Statistical analysis was performed using SPSS Statistics 26 software package for Windows (SPSS Inc, Chicago, IL, USA). Chi-square test was used to determine the association between the prevalence of each species and age. Moreover, multinomial logistic regression analysis was used to determine any associations between the subtypes of C. parvum and age. A p-value of less than 0.05 was considered statistically significant.

Results

Prevalence of Cryptosporidium spp.

Among the 460 diarrheic fecal samples examined, 86 (18.7%) were positive for Cryptosporidium spp. on PCR analysis and sequencing based on the 18S rRNA gene. Three Cryptosporidium spp. were identified in pre-weaned Korean native calves (Table 1). No C. andersoni was detected in this study. Of these, C. parvum (15.7%, 72/460) was the most detected, followed by C. ryanae (2.6%, 12/460) and C. bovis (0.4%, 2/460). Co-infection of these species was not observed. The prevalence of the three Cryptosporidium spp. was compared according to the age groups. As shown in Table 1, the infection rate of Cryptosporidium spp. was highest in calves aged 11−20 days (26.1%, 95% CI 17.1−35.1), whereas the lowest infection rate was observed in calves aged 21−30 days (7.7%, 95% CI 0.0−16.1). All three Cryptosporidium spp. were detected only in calves aged 1−10 days (Table 1). The association between Cryptosporidium spp. and age-distribution was investigated. Interestingly, the identified Cryptosporidium spp. varied according to the age of the calves. C. parvum infection was detected exclusively in calves ≤20 days of age (Table 2). The prevalence peaked at the age of 11−20 days and decreased rapidly thereafter (Table 2).
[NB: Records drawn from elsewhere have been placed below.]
/-- R155 items 1 to 3: after NOTE_ON exactly one active slot holds the note; a retrigger leaves the active
count, a claim of a free slot raises it by one, a steal leaves it at CAP. -/
def Obligations.NoteOnLeavesOneHolder : Prop :=
  ∀ (s : State) (note vel : Nat), Inv s → note ≤ 127 →
    ∃ t, exec (.noteOn note vel) s = .next t ∧
      (t.voices.countP fun v => v.active && v.note.toNat == note) = 1 ∧
      ((∃ v ∈ s.voices, v.active = true ∧ v.note.toNat = note) → t.activeCount = s.activeCount) ∧
      ((∀ v ∈ s.voices, ¬(v.active = true ∧ v.note.toNat = note)) →
        ((∃ v ∈ s.voices, v.active = false) → t.activeCount = s.activeCount + 1) ∧
        ((∀ v ∈ s.voices, v.active = true) → t.activeCount = s.cap))

/-- R154, R161 (frame): NOTE_ON writes one slot, the one its search finds, and CP; a slot it retriggers
keeps its note, activity and phase. -/
def Obligations.NoteOnFrame : Prop :=
  ∀ (s t : State) (note vel : Nat), exec (.noteOn note vel) s = .next t →
    t = { s with voices := t.voices, cp := s.cp + 1 } ∧ t.voices.length = s.voices.length ∧
    (∀ i, i ≠ (s.findNote note).getD (s.findFree.getD (stealIndex s.fmt s.voices)) → t.voices[i]? = s.voices[i]?) ∧
    (∀ j v, s.findNote note = some j → s.voices[j]? = some v →
      ∃ v', t.voices[j]? = some v' ∧ v'.note = v.note ∧ v'.active = v.active ∧ v'.phase = v.phase)

/-- R156: NOTE_OFF clears key_down in every active slot of the note, and gate only while the pedal is not
held; nothing else changes but CP. -/
def Obligations.NoteOffReleasesTheNote : Prop :=
  ∀ (s : State) (note : Nat), exec (.noteOff note) s = .next { s with
    voices := s.voices.map fun v =>
      if v.active && v.note.toNat == note then
        { v with keyDown := false, gate := if s.pedal then v.gate else false }
      else v
    cp := s.cp + 1 }

/-- R156, R158 (frame): NOTE_OFF and SUSTAIN_PEDAL write no slot field but key_down and gate, set
neither, write no slot's activity, envelope or phase, and of the rest of the state only CP and P.PEDAL. -/
def Obligations.ReleaseCommandsFrame : Prop :=
  ∀ (s t : State) (i : Instr), ((∃ n, i = .noteOff n) ∨ ∃ d, i = .sustainPedal d) → exec i s = .next t →
    t = { s with voices := t.voices, pedal := t.pedal, cp := s.cp + 1 } ∧
    ((∃ n, i = .noteOff n) → t.pedal = s.pedal) ∧
    t.voices.length = s.voices.length ∧
    ∀ (j : Nat) (v : Voice), s.voices[j]? = some v → ∃ v' : Voice, t.voices[j]? = some v' ∧
      v' = { v with keyDown := v'.keyDown, gate := v'.gate } ∧
      (v'.keyDown = true → v.keyDown = true) ∧ (v'.gate = true → v.gate = true) ∧
      ((∃ d, i = .sustainPedal d) → v'.keyDown = v.keyDown)

/-- R158: SUSTAIN_PEDAL writes P.PEDAL; on a transition to released it clears gate in every slot whose
key_down is false, and otherwise touches no slot. -/
def Obligations.SustainPedalReleases : Prop :=
  ∀ s : State,
    exec (.sustainPedal true) s = .next { s with pedal := true, cp := s.cp + 1 } ∧
    (s.pedal = false → exec (.sustainPedal false) s = .next { s with cp := s.cp + 1 }) ∧
    (s.pedal = true → exec (.sustainPedal false) s = .next { s with
      voices := s.voices.map fun v => if v.keyDown then v else { v with gate := false }
      pedal := false
      cp := s.cp + 1 })

/-- R159: with the pedal held NOTE_OFF leaves every gate; releasing the pedal afterwards clears the gate
of exactly the slots whose key is not held. -/
def Obligations.PedalHoldsUntilReleased : Prop :=
  ∀ (s : State) (note : Nat), s.pedal = true →
    ∃ t, exec (.noteOff note) s = .next t ∧
      (t.voices.map fun v => v.gate) = (s.voices.map fun v => v.gate) ∧
      ∃ t', exec (.sustainPedal false) t = .next t' ∧
        (t'.voices.map fun v => v.gate) = (t.voices.map fun v => v.gate && v.keyDown)

/-- R160: SET_POLY clamps to 1..32; slots below the new capacity keep every field, added slots are reset
slots, and nothing else changes but CP. -/
def Obligations.SetPolyResizesByPosition : Prop :=
  ∀ (s : State) (u : Nat), ∃ t, exec (.setPoly u) s = .next t ∧
    t = { s with voices := t.voices, cp := s.cp + 1 } ∧
    t.cap = (if u < 1 then 1 else if 32 < u then 32 else u) ∧
    ∀ i < t.cap, t.voices[i]? = if i < s.cap then s.voices[i]? else some Voice.reset

/-! ### The setters (R97, R111, R118 to R121, R134, R188) -/

/-- R97: SET_WAVE selects by its operand, any value above 3 selecting SINE, and writes P.WAVE and CP
alone. -/
def Obligations.SetWaveSelects : Prop :=
  ∀ s : State,
    exec (.setWave 0) s = .next { s with wave := .sine, cp := s.cp + 1 } ∧
    exec (.setWave 1) s = .next { s with wave := .square, cp := s.cp + 1 } ∧
    exec (.setWave 2) s = .next { s with wave := .saw, cp := s.cp + 1 } ∧
    exec (.setWave 3) s = .next { s with wave := .tri, cp := s.cp + 1 } ∧
    ∀ u, 3 < u → exec (.setWave u) s = .next { s with wave := .sine, cp := s.cp + 1 }

/-- R111, R118, R119, R121, R134: a time setter stores +0.0 for a NaN (under ClampLow) and for every value
<= 0, and any other value as it is; SET_GLIDE stores the result over 1000. Nothing else changes but CP. -/
def Obligations.TimeSettersStoreSanitised : Prop :=
  ∀ (s : State) (imm : BitVec 32) (x : Flt),
    (s.cfg.nanPolicy = .clampLow ∨ s.fmt.isNaN (s.fmt.toFLT imm) = false) →
    x = (if s.fmt.isNaN (s.fmt.toFLT imm) then Flt.zero
      else if s.fmt.le (s.fmt.toFLT imm) Flt.zero then Flt.zero else s.fmt.toFLT imm) →
    exec (.setAttack imm) s = .next { s with attack := x, cp := s.cp + 1 } ∧
    exec (.setDecay imm) s = .next { s with decay := x, cp := s.cp + 1 } ∧
    exec (.setRelease imm) s = .next { s with release := x, cp := s.cp + 1 } ∧
    exec (.setGlide imm) s = .next { s with glide := s.fmt.div x (s.fmt.ofNat 1000), cp := s.cp + 1 }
C. parvum infection was significantly associated with the age of the calves (χ² = 25.300, P = 0.000). Unlike C. parvum, C. ryanae was found in all age groups, and the highest infection rate was observed at ≥31 days of age (Table 2). C. ryanae infection also had a significant age-related distribution (χ² = 18.020, P = 0.001). In contrast, C. bovis was detected only in two calves aged 10 days and 35 days, and there was no statistical significance in the age-related distribution (P = 0.590).

Table 1. Prevalence and distribution of Cryptosporidium species according to age group in pre-weaned calves.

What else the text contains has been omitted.